-- ==== Sys2Proof/Machine/Operands.lean ====
section
/-!
DEFINITION. The address resolver (40_engine_and_addressing.md R79 to R94): the location and the page-crossed bit of every
addressing mode, and one shared Ready transition (R71) per class of R95. Each runs in the order of R71: advance `PC`,
resolve, handle, load `stall`.
-/

namespace Sys2Proof.Machine

/-- A resolved memory location: the address `a` of `Mem(a)` and the bit `crossed` (R79). -/
structure Resolved where
  addr : Addr
  crossed : Bool
  deriving DecidableEq, Repr

/-- Base plus index, modulo 65536; crossed when the high byte changed (R84, R85, R91, R94). -/
def indexed (base : Addr) (index : Byte) : Resolved :=
  let a := base + index.zeroExtend 16
  { addr := a, crossed := hi a != hi base }

end Sys2Proof.Machine

namespace Sys2Proof

/-- Resolution of a memory operand (R83 to R92), on the state after the PC advance. -/
def MemOperand.resolve (m : MemOperand) (s : Machine.State) : Machine.Resolved :=
  match m with
  | .zp b => { addr := Machine.zeroPage b, crossed := false }                    -- R86
  | .zpx b => { addr := Machine.zeroPage (b + s.x), crossed := false }           -- R87
  | .zpy b => { addr := Machine.zeroPage (b + s.y), crossed := false }           -- R88
  | .abs a => { addr := a, crossed := false }                                    -- R83
  | .abx a => Machine.indexed a s.x                                              -- R84
  | .aby a => Machine.indexed a s.y                                              -- R85
  | .ind p => { addr := s.readIndirect p, crossed := false }                     -- R89
  | .izx b => { addr := s.read16zp (b + s.x), crossed := false }                 -- R90
  | .izy b => Machine.indexed (s.read16zp b) s.y                                 -- R91
  | .rel off => { addr := Machine.withOffset s.pc off, crossed := false }        -- R92

end Sys2Proof

namespace Sys2Proof.Machine

/-- Class read, immediate operand (R81, R95): the value is `b1`. -/
def readImm (t : Timing) (b : Byte) (handler : Byte → State → State) (s : State) : Result :=
  finish t false false false (handler b (s.advance 2))

/-- Class read, memory operand (R93, R95): one read at the resolved address. -/
def readMem (t : Timing) (m : MemOperand) (handler : Byte → State → State) (s : State) : Result :=
  let s1 := s.advance m.mode.size
  let loc := m.resolve s1
  finish t loc.crossed false false (handler (s1.read loc.addr) s1)

/-- Class write (R95): one write of a register at the resolved address; the location is not read. -/
def storeMem (t : Timing) (m : MemOperand) (register : State → Byte) (s : State) : Result :=
  let s1 := s.advance m.mode.size
  let loc := m.resolve s1
  finish t loc.crossed false false (s1.write loc.addr (register s1))

/-- Class read-modify-write on `AC` (R80, R93): the handler gives the new value and the flags; no Bus access. -/
def modifyAcc (t : Timing) (handler : Byte → State → Byte × State) (s : State) : Result :=
  let s1 := s.advance 1
  let r := handler s1.ac s1
  finish t false false false { r.2 with ac := r.1 }

/-- Class read-modify-write on memory (R95): one read, then one write of the new value. -/
def modifyMem (t : Timing) (m : MemOperand) (handler : Byte → State → Byte × State) (s : State) : Result :=
  let s1 := s.advance m.mode.size
  let loc := m.resolve s1
  let r := handler (s1.read loc.addr) s1
  finish t loc.crossed false false (r.2.write loc.addr r.1)

/-- Class address only, JMP and JSR (R95): the resolved address is a `PC` value; no access at it. -/
def transfer (t : Timing) (m : MemOperand) (handler : Addr → State → State) (s : State) : Result :=
  let s1 := s.advance m.mode.size
  let loc := m.resolve s1
  finish t loc.crossed false false (handler loc.addr s1)

/-- The shared branch handler (44_branch_jump.md R149): the target is resolved from the advanced `PC`; the page test
compares it with that `PC`. -/
def branch (t : Timing) (cond : Bool) (off : Byte) (s : State) : Result :=
  let s1 := s.advance 2
  let target := ((MemOperand.rel off).resolve s1).addr
  if cond then finish t false true (hi target != hi s1.pc) { s1 with pc := target }
  else finish t false false false s1

/-- Class none (R82, R95): an Implied instruction names its own registers. -/
def implied (t : Timing) (handler : State → State) (s : State) : Result :=
  finish t false false false (handler (s.advance 1))

end Sys2Proof.Machine
end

################

◆ Exercise details:
Write the whole of the material out again, exactly.

◆ Solution to this problem:
-- ==== Sys2Proof/Machine/Operands.lean ====
section
/-!
DEFINITION. The address resolver (40_engine_and_addressing.md R79 to R94): the location and the page-crossed bit of every
addressing mode, and one shared Ready transition (R71) per class of R95. Each runs in the order of R71: advance `PC`,
resolve, handle, load `stall`.
-/

namespace Sys2Proof.Machine

/-- A resolved memory location: the address `a` of `Mem(a)` and the bit `crossed` (R79). -/
structure Resolved where
  addr : Addr
  crossed : Bool
  deriving DecidableEq, Repr

/-- Base plus index, modulo 65536; crossed when the high byte changed (R84, R85, R91, R94). -/
def indexed (base : Addr) (index : Byte) : Resolved :=
  let a := base + index.zeroExtend 16
  { addr := a, crossed := hi a != hi base }

end Sys2Proof.Machine

namespace Sys2Proof

/-- Resolution of a memory operand (R83 to R92), on the state after the PC advance. -/
def MemOperand.resolve (m : MemOperand) (s : Machine.State) : Machine.Resolved :=
  match m with
  | .zp b => { addr := Machine.zeroPage b, crossed := false }                    -- R86
  | .zpx b => { addr := Machine.zeroPage (b + s.x), crossed := false }           -- R87
  | .zpy b => { addr := Machine.zeroPage (b + s.y), crossed := false }           -- R88
  | .abs a => { addr := a, crossed := false }                                    -- R83
  | .abx a => Machine.indexed a s.x                                              -- R84
  | .aby a => Machine.indexed a s.y                                              -- R85
  | .ind p => { addr := s.readIndirect p, crossed := false }                     -- R89
  | .izx b => { addr := s.read16zp (b + s.x), crossed := false }                 -- R90
  | .izy b => Machine.indexed (s.read16zp b) s.y                                 -- R91
  | .rel off => { addr := Machine.withOffset s.pc off, crossed := false }        -- R92

end Sys2Proof

namespace Sys2Proof.Machine

/-- Class read, immediate operand (R81, R95): the value is `b1`. -/
def readImm (t : Timing) (b : Byte) (handler : Byte → State → State) (s : State) : Result :=
  finish t false false false (handler b (s.advance 2))

/-- Class read, memory operand (R93, R95): one read at the resolved address. -/
def readMem (t : Timing) (m : MemOperand) (handler : Byte → State → State) (s : State) : Result :=
  let s1 := s.advance m.mode.size
  let loc := m.resolve s1
  finish t loc.crossed false false (handler (s1.read loc.addr) s1)

/-- Class write (R95): one write of a register at the resolved address; the location is not read. -/
def storeMem (t : Timing) (m : MemOperand) (register : State → Byte) (s : State) : Result :=
  let s1 := s.advance m.mode.size
  let loc := m.resolve s1
  finish t loc.crossed false false (s1.write loc.addr (register s1))

/-- Class read-modify-write on `AC` (R80, R93): the handler gives the new value and the flags; no Bus access. -/
def modifyAcc (t : Timing) (handler : Byte → State → Byte × State) (s : State) : Result :=
  let s1 := s.advance 1
  let r := handler s1.ac s1
  finish t false false false { r.2 with ac := r.1 }

/-- Class read-modify-write on memory (R95): one read, then one write of the new value. -/
def modifyMem (t : Timing) (m : MemOperand) (handler : Byte → State → Byte × State) (s : State) : Result :=
  let s1 := s.advance m.mode.size
  let loc := m.resolve s1
  let r := handler (s1.read loc.addr) s1
  finish t loc.crossed false false (r.2.write loc.addr r.1)

/-- Class address only, JMP and JSR (R95): the resolved address is a `PC` value; no access at it. -/
def transfer (t : Timing) (m : MemOperand) (handler : Addr → State → State) (s : State) : Result :=
  let s1 := s.advance m.mode.size
  let loc := m.resolve s1
  finish t loc.crossed false false (handler loc.addr s1)

/-- The shared branch handler (44_branch_jump.md R149): the target is resolved from the advanced `PC`; the page test
compares it with that `PC`. -/
def branch (t : Timing) (cond : Bool) (off : Byte) (s : State) : Result :=
  let s1 := s.advance 2
  let target := ((MemOperand.rel off).resolve s1).addr
  if cond then finish t false true (hi target != hi s1.pc) { s1 with pc := target }
  else finish t false false false s1

/-- Class none (R82, R95): an Implied instruction names its own registers. -/
def implied (t : Timing) (handler : State → State) (s : State) : Result :=
  finish t false false false (handler (s.advance 1))

end Sys2Proof.Machine
end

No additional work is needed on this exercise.